# Records provided:
[Start of section]

theorem focusGroup_slowOps (s : State) (g : GroupId) : (s.focusGroup g).slowOps = s.slowOps := by
  unfold State.focusGroup
  split <;> rfl

theorem focusCore_slowOps (s : State) (k : CoreId) : (s.focusCore k).slowOps = s.slowOps := by
  unfold State.focusCore
  split <;> rfl

theorem focus_slowOps (s : State) (id : SpanId) : (s.focus id).slowOps = s.slowOps := by
  unfold State.focus
  split
  · rfl
  · split
    · rfl
    · exact (focusCore_slowOps _ _).trans (focusGroup_slowOps _ _)

/-- Settles O59: each destination has its lemma above; the other cases leave the state as it is. -/
theorem completions : Obligations.Completions := by
  intro s v o x hv
  refine ⟨fun ho h => access_stays ho h, fun ho hr hd ha hs hq => ?_, unknown_stays, fun ho hx h => slow_stays ho hx h,
    fun ho hx hp ht hs hr hg => ?_⟩
  · have hgood : ∀ q ∈ o.reqs, reqGood q = true := fun q hm => by simpa [reqGood] using (hq q hm).1
    have hexec := access_finishes ho hr hd ha hs
    have hmem : v.mem = s.mem := by rw [hv, focus_mem]
    rw [← hv] at hexec
    refine ⟨fun d wide h => ⟨_, hexec, vector_completes hv rfl h hgood⟩, fun d h => ⟨_, hexec, ?_⟩,
      fun d h hl => ⟨_, hexec, ?_⟩⟩
    · rw [finishAccess_scalar h hgood, ws_withScalar]
      exact ⟨leaveFlight_regs _ _, leaveFlight_pend _ _, rfl, hmem⟩
    · rw [finishAccess_tile h hgood]
      have htile := tile_setTile_same (loadedTile v o d) hl
      refine ⟨leaveFlight_regs _ _, rfl, hmem, ?_, ?_⟩
      · exact (congrArg Tile.shape htile :)
      · exact (congrArg Tile.data htile :)
  · have hexec := slow_attempts ho hx hp ht hs
    have hops := focus_slowOps s x.span
    have hmem := focus_mem s x.span
    refine ⟨fun d y hk => ⟨_, hexec, ?_⟩, fun d y z hk => ⟨_, hexec, ?_⟩, fun d data shape hk hl => ⟨_, hexec, ?_⟩⟩
    · rw [status_completes hr hg hk, ws_withScalar, ← hops, ← hmem]
      exact ⟨rfl, rfl, rfl⟩
    · rw [pair_completes hr hg hk, State.ws2, ws_withScalar, ws_withScalar, ← hops, ← hmem]
      exact ⟨rfl, rfl, rfl⟩
    · rw [transpose_completes hr hg hk, ← hops]
      exact ⟨tile_setTile_same _ hl, rfl, rfl⟩

end Sys2Proof.Laws

end

section
/-! # What the caches do to memory, and reading back under a key (O12)

Every request passes through caches that may read codewords from DRAM and write them back (R89 to R91). `Served` says what
such a request can change; each function of `Machine/Home` has one rule of it, in the order of that file. -/

namespace Sys2Proof.Laws

open Sys2Proof Sys2Proof.Machine

/-! ## Records of DRAM blocks -/

/-- An element looked up is not lost to a filter that keeps what is looked for. -/
theorem find?_filter_of_imp {α : Type} {p q : α → Bool} (l : List α) (h : ∀ x, p x = true → q x = true) :
    (l.filter q).find? p = l.find? p := by
  rw [List.find?_filter]
  congr 1
  funext x
  rw [Bool.eq_iff_iff, decide_eq_true_iff]
  exact and_iff_right_of_imp (h x)

/-- Nothing is found where a filter has left nothing of the kind. -/
theorem find?_filter_eq_none {α : Type} {p q : α → Bool} (l : List α) (h : ∀ x, q x = true → ¬p x = true) :
    (l.filter q).find? p = none :=
  List.find?_eq_none.mpr fun x hx => h x (List.mem_filter.mp hx).2

@[simp] theorem dramOf_block (s : State) (block : Nat) : (s.dramOf block).block = block := by
  unfold State.dramOf
  split
  · next d hd => simpa using List.find?_some hd
  · rfl

/-- A block's record after one has been replaced; a record with nothing to say reads as one that is not listed. -/
theorem dramOf_setDram (s : State) (d : DramBlock) (block : Nat) :
    (s.setDram d).dramOf block = if block = d.block then d else s.dramOf block := by
  by_cases hb : block = d.block
  · subst hb
    rw [if_pos rfl]
    unfold State.setDram State.dramOf
    by_cases hp : (!d.poison && d.errors == 0 && d.key.isNone) = true
    · have hnone := find?_filter_eq_none (p := fun x : DramBlock => x.block = d.block) (q := fun x => x.block != d.block)
        s.memsys.dram fun x hx => by simpa using hx
      obtain ⟨b, p, e, k⟩ := d
      obtain ⟨⟨rfl, rfl⟩, rfl⟩ : (p = false ∧ e = 0) ∧ k = none := by simpa using hp
      simp only [hp, if_true, hnone]
    · simp only [hp, Bool.false_eq_true, if_false, List.find?_cons, decide_true]
  · have hrest := find?_filter_of_imp (p := fun x : DramBlock => x.block = block) (q := fun x => x.block != d.block)
      s.memsys.dram fun x hx => bne_iff_ne.mpr ((of_decide_eq_true hx).trans_ne hb)
    have hfind : (s.setDram d).memsys.dram.find? (fun x => x.block = block) = s.memsys.dram.find? fun x => x.block = block := by
      unfold State.setDram
      dsimp only
      split
      · exact hrest
      · rw [List.find?_cons_of_neg (by simpa using fun h => hb h.symm), hrest]
    rw [if_neg hb]
    unfold State.dramOf
    rw [hfind]

/-- A block whose poison bit and erroneous bits are set. -/
theorem dramOf_setDram_same (t s : State) (block : Nat) (poison : Bool) (errors : Nat) :
    (t.setDram { s.dramOf block with poison := poison, errors := errors }).dramOf block =
      { s.dramOf block with poison := poison, errors := errors } := by
  rw [dramOf_setDram, if_pos (dramOf_block s block).symm]

/-- No block holds more erroneous bits than its code detects for certain (R84). -/
def FewErrors (s : State) : Prop := ∀ d ∈ s.memsys.dram, d.errors ≤ 17

theorem FewErrors.dramOf {s : State} (h : FewErrors s) (block : Nat) : (s.dramOf block).errors ≤ 17 := by
  unfold State.dramOf
  split
  · next d hd => exact h d (List.mem_of_find?_eq_some hd)
  · exact Nat.zero_le _

theorem FewErrors.setDram {s : State} {d : DramBlock} (h : FewErrors s) (hd : d.errors ≤ 17) : FewErrors (s.setDram d) := by
  have hrest : ∀ x ∈ s.memsys.dram.filter (fun x => x.block != d.block), x.errors ≤ 17 := fun x hx =>
    h x (List.mem_filter.mp hx).1
  unfold FewErrors State.setDram
  dsimp only
  split
  · exact hrest
  · exact List.forall_mem_cons.mpr ⟨hd, hrest⟩

/-! ## What serving a request can change -/

/-- From s to t memory reads the same under every key slot, unless a codeword with 18 erroneous bits or more has been
read (R84, R98). -/
structure SameBytes (s t : State) : Prop where
  fabric : t.fabric = s.fabric
  keys : t.memsys.keys = s.memsys.keys
  keyAt : ∀ block, (t.dramOf block).key = (s.dramOf block).key
  few : FewErrors s → FewErrors t ∧ t.mem = s.mem

theorem SameBytes.refl (s : State) : SameBytes s s := ⟨rfl, rfl, fun _ => rfl, fun h => ⟨h, rfl⟩⟩

theorem SameBytes.trans {s t u : State} (h : SameBytes s t) (k : SameBytes t u) : SameBytes s u where
  fabric := k.fabric.trans h.fabric
  keys := k.keys.trans h.keys
  keyAt block := (k.keyAt block).trans (h.keyAt block)
  few hs :=
    have ⟨ht, hm⟩ := h.few hs
    have ⟨hu, hn⟩ := k.few ht
    ⟨hu, hn.trans hm⟩

theorem SameBytes.ite {c : Prop} [Decidable c] {s t u : State} (h : SameBytes s t) (k : SameBytes s u) :
    SameBytes s (if c then t else u) := by
  split <;> assumption

theorem SameBytes.foldl {α : Type} {f : State → α → State} (h : ∀ t x, SameBytes t (f t x)) (l : List α) (s : State) :
    SameBytes s (l.foldl f s) :=
  List.foldlRecOn l f (SameBytes.refl s) fun t ht x _ => ht.trans (h t x)

/-- From s to t requests have been served: besides the caches only what a codeword read from DRAM leaves has changed, and
memory reads the same. -/
structure Served (s t : State) : Prop extends SameBytes s t where
  frame : t = { s with
    mem := t.mem, fresh := t.fresh,
    memsys := { s.memsys with
      lines := t.memsys.lines, msc := t.memsys.msc, dram := t.memsys.dram, scrubQ := t.memsys.scrubQ,
      sharers := t.memsys.sharers, channels := t.memsys.channels, drowsy := t.memsys.drowsy,
      bankUse := t.memsys.bankUse },
    host := { s.host with errors := t.host.errors, counters := t.host.counters } }

theorem Served.refl (s : State) : Served s s := ⟨.refl s, rfl⟩

theorem Served.trans {s t u : State} (h : Served s t) (k : Served t u) : Served s u :=
  ⟨h.toSameBytes.trans k.toSameBytes, by rw [k.frame, h.frame]⟩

[End of section]

# Work task:
Scan the records above for the lines holding "h x (List.mem_filter.mp hx).1" and "few : FewErrors". Transcribe those two and every line between them word for word, and no others.

# Response to this exercise:
    h x (List.mem_filter.mp hx).1
  unfold FewErrors State.setDram
  dsimp only
  split
  · exact hrest
  · exact List.forall_mem_cons.mpr ⟨hd, hrest⟩

/-! ## What serving a request can change -/

/-- From s to t memory reads the same under every key slot, unless a codeword with 18 erroneous bits or more has been
read (R84, R98). -/
structure SameBytes (s t : State) : Prop where
  fabric : t.fabric = s.fabric
  keys : t.memsys.keys = s.memsys.keys
  keyAt : ∀ block, (t.dramOf block).key = (s.dramOf block).key
  few : FewErrors s → FewErrors t ∧ t.mem = s.mem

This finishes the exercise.